theorem State.clkAll_keeps {ok : Bool} (h : Keeps q n s) :
    Keeps q n (s.clkAll ok) := by
  unfold State.clkAll
  exact (State.each_keeps h (fun _ _ h0 => (State.clkSet_keeps h0)))

theorem State.loadTables_keeps (h : Keeps q n s) :
    Keeps q n (s.loadTables) := by
  unfold State.loadTables
  split
  · exact (State.copyMem_keeps h)
  · exact (State.clearMem_keeps h)

theorem State.bootBank_keeps {e : BootEnv} (h : Keeps q n s) : Keeps q n (s.bootBank e).1 := by
  unfold State.bootBank
  extract_lets x0
  clear_value x0
  cases x0 with
  | some b =>
    refine ite_ind (fun p : State × Option Br => Keeps q n p.1) h ?_
    refine ite_ind (fun p : State × Option Br => Keeps q n p.1) ?_ ?_
    · dsimp only
      exact State.upBank_keeps (State.upFw_keeps (State.upBank_keeps h))
    · dsimp only
      exact State.upFw_keeps (State.upBank_keeps h)
  | none =>
    dsimp only
    split
    · dsimp only
      exact State.upBank_keeps h
    · exact h

theorem State.bootPilot_keeps {e : BootEnv} (h : Keeps q n s) : Keeps q n (s.bootPilot e) := by
  unfold State.bootPilot
  have h1 := State.bootBank_keeps (e := e) h
  generalize s.bootBank e = p at h1 ⊢
  obtain ⟨t, o⟩ := p
  cases o with
  | some b => exact State.flag_keeps (Keeps.upd h1 rfl rfl rfl rfl rfl rfl rfl rfl)
  | none => exact Keeps.upd h1 rfl rfl rfl rfl rfl rfl rfl rfl

theorem State.bootTo_keeps {st : DState} (h : Keeps q n s) :
    Keeps q n (s.bootTo st) := by
  unfold State.bootTo
  exact (State.enterOne_keeps (State.enterOne_keeps h))

theorem State.bootFail_keeps {code : Nat} (h : Keeps q n s) :
    Keeps q n (s.bootFail code) := by
  unfold State.bootFail
  extract_lets x0
  exact (State.bootTo_keeps (by exact Keeps.upd h rfl rfl rfl rfl rfl rfl rfl rfl))

theorem State.bootParams_keeps (h : Keeps q n s) : Keeps q n s.bootParams := by
  unfold State.bootParams
  extract_lets x0
  have h0 : Keeps q n x0 := State.loadTables_keeps (State.takeSet_keeps h)
  clear_value x0
  exact ⟨h0.queue, h0.time, ⟨h0.wf.regs, h0.wf.mem, h0.wf.act, h0.wf.act, h0.wf.locks, h0.wf.cnts⟩⟩

theorem State.bootDone_keeps {e : BootEnv} (h : Keeps q n s) :
    Keeps q n (s.bootDone e) := by
  unfold State.bootDone
  extract_lets x0 x1 x2 x3 x4 x5 x6 x7
  have h8 : Keeps q n x0 := (State.bootPilot_keeps h)
  try clear_value x0
  have h10 : Keeps q n x1 := (State.each_keeps h8 (fun _ _ h9 => (State.aclkSelect_keeps (State.flag_keeps h9))))
  try clear_value x1
  have h12 : Keeps q n x2 := (State.each_keeps h10 (fun _ _ h11 => (State.canBoot_keeps h11)))
  try clear_value x2
  have h13 : Keeps q n x3 := (State.recShow_keeps (State.nvmSync_keeps h12))
  try clear_value x3
  have h14 : Keeps q n x4 := (State.flag_keeps h13)
  try clear_value x4
  have h15 : Keeps q n x7 := (by exact Keeps.upd h14 rfl rfl rfl rfl rfl rfl rfl rfl)
  try clear_value x7
  exact (State.flag_keeps (State.flag_keeps (State.bootTo_keeps h15)))

theorem State.boot_keeps {cold : Bool} {e : BootEnv} (h : Keeps q n s) :
    Keeps q n (s.boot cold e) := by
  unfold State.boot
  extract_lets x0 x1 x2 x3 x4
  have h5 : Keeps q n x1 := (State.eraseDone_keeps (by exact Keeps.upd h rfl rfl rfl rfl rfl rfl rfl rfl))
  try clear_value x1
  have h6 : Keeps q n x4 := (by exact Keeps.upd h5 rfl rfl rfl rfl rfl rfl rfl rfl)
  try clear_value x4
  exact (ite_ind (Keeps q n) (State.bootFail_keeps h) (ite_ind (Keeps q n) (State.bootFail_keeps h) (ite_ind (Keeps q n) (State.bootTo_keeps h) (ite_ind (Keeps q n) (State.bootTo_keeps h5) (ite_ind (Keeps q n) (State.bootFail_keeps h5) (State.bootDone_keeps (State.bootParams_keeps h6)))))))

theorem State.release_keeps {e : BootEnv} (h : Keeps q n s) :
    Keeps q n (s.release e) := by
  unfold State.release
  extract_lets x0
  split
  · exact h
  · extract_lets x1
    have h2 : Keeps q n x1 := (by exact Keeps.upd h rfl rfl rfl rfl rfl rfl rfl rfl)
    try clear_value x1
    exact (ite_ind (Keeps q n) (State.boot_keeps (State.clkAll_keeps h2)) (State.clkAll_keeps h2))

theorem execLkWrite_keeps {port : Fin 2} {lock : Byte} {off : BitVec 16} {count : BitVec 16} {data : List Byte} {crc : Byte} {a6 : State} (h : Keeps q n a6) :
    KeepsOut q n (execLkWrite port lock off count data crc a6) := by
  unfold execLkWrite
  extract_lets x0
  exact (State.spiFrame_keeps h (fun _ h1 => (by
    split
    · exact keepsFrame_none
    · extract_lets x2
      exact (ite_ind (KeepsFrame q n) (keepsFrame_some (State.upLock_keeps h1 (fun _ hl => (Lock.mk_wf (Lock.put_wf hl))))) keepsFrame_none))))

Required action:
With the line that has "unfold State.bootParams" as the first and the line that has "exact (ite_ind (Keeps q n) (State.boot_keeps" as the last, repeat exactly that run of lines above and no more.

Result of this exercise:
  unfold State.bootParams
  extract_lets x0
  have h0 : Keeps q n x0 := State.loadTables_keeps (State.takeSet_keeps h)
  clear_value x0
  exact ⟨h0.queue, h0.time, ⟨h0.wf.regs, h0.wf.mem, h0.wf.act, h0.wf.act, h0.wf.locks, h0.wf.cnts⟩⟩

theorem State.bootDone_keeps {e : BootEnv} (h : Keeps q n s) :
    Keeps q n (s.bootDone e) := by
  unfold State.bootDone
  extract_lets x0 x1 x2 x3 x4 x5 x6 x7
  have h8 : Keeps q n x0 := (State.bootPilot_keeps h)
  try clear_value x0
  have h10 : Keeps q n x1 := (State.each_keeps h8 (fun _ _ h9 => (State.aclkSelect_keeps (State.flag_keeps h9))))
  try clear_value x1
  have h12 : Keeps q n x2 := (State.each_keeps h10 (fun _ _ h11 => (State.canBoot_keeps h11)))
  try clear_value x2
  have h13 : Keeps q n x3 := (State.recShow_keeps (State.nvmSync_keeps h12))
  try clear_value x3
  have h14 : Keeps q n x4 := (State.flag_keeps h13)
  try clear_value x4
  have h15 : Keeps q n x7 := (by exact Keeps.upd h14 rfl rfl rfl rfl rfl rfl rfl rfl)
  try clear_value x7
  exact (State.flag_keeps (State.flag_keeps (State.bootTo_keeps h15)))

theorem State.boot_keeps {cold : Bool} {e : BootEnv} (h : Keeps q n s) :
    Keeps q n (s.boot cold e) := by
  unfold State.boot
  extract_lets x0 x1 x2 x3 x4
  have h5 : Keeps q n x1 := (State.eraseDone_keeps (by exact Keeps.upd h rfl rfl rfl rfl rfl rfl rfl rfl))
  try clear_value x1
  have h6 : Keeps q n x4 := (by exact Keeps.upd h5 rfl rfl rfl rfl rfl rfl rfl rfl)
  try clear_value x4
  exact (ite_ind (Keeps q n) (State.bootFail_keeps h) (ite_ind (Keeps q n) (State.bootFail_keeps h) (ite_ind (Keeps q n) (State.bootTo_keeps h) (ite_ind (Keeps q n) (State.bootTo_keeps h5) (ite_ind (Keeps q n) (State.bootFail_keeps h5) (State.bootDone_keeps (State.bootParams_keeps h6)))))))

theorem State.release_keeps {e : BootEnv} (h : Keeps q n s) :
    Keeps q n (s.release e) := by
  unfold State.release
  extract_lets x0
  split
  · exact h
  · extract_lets x1
    have h2 : Keeps q n x1 := (by exact Keeps.upd h rfl rfl rfl rfl rfl rfl rfl rfl)
    try clear_value x1
    exact (ite_ind (Keeps q n) (State.boot_keeps (State.clkAll_keeps h2)) (State.clkAll_keeps h2))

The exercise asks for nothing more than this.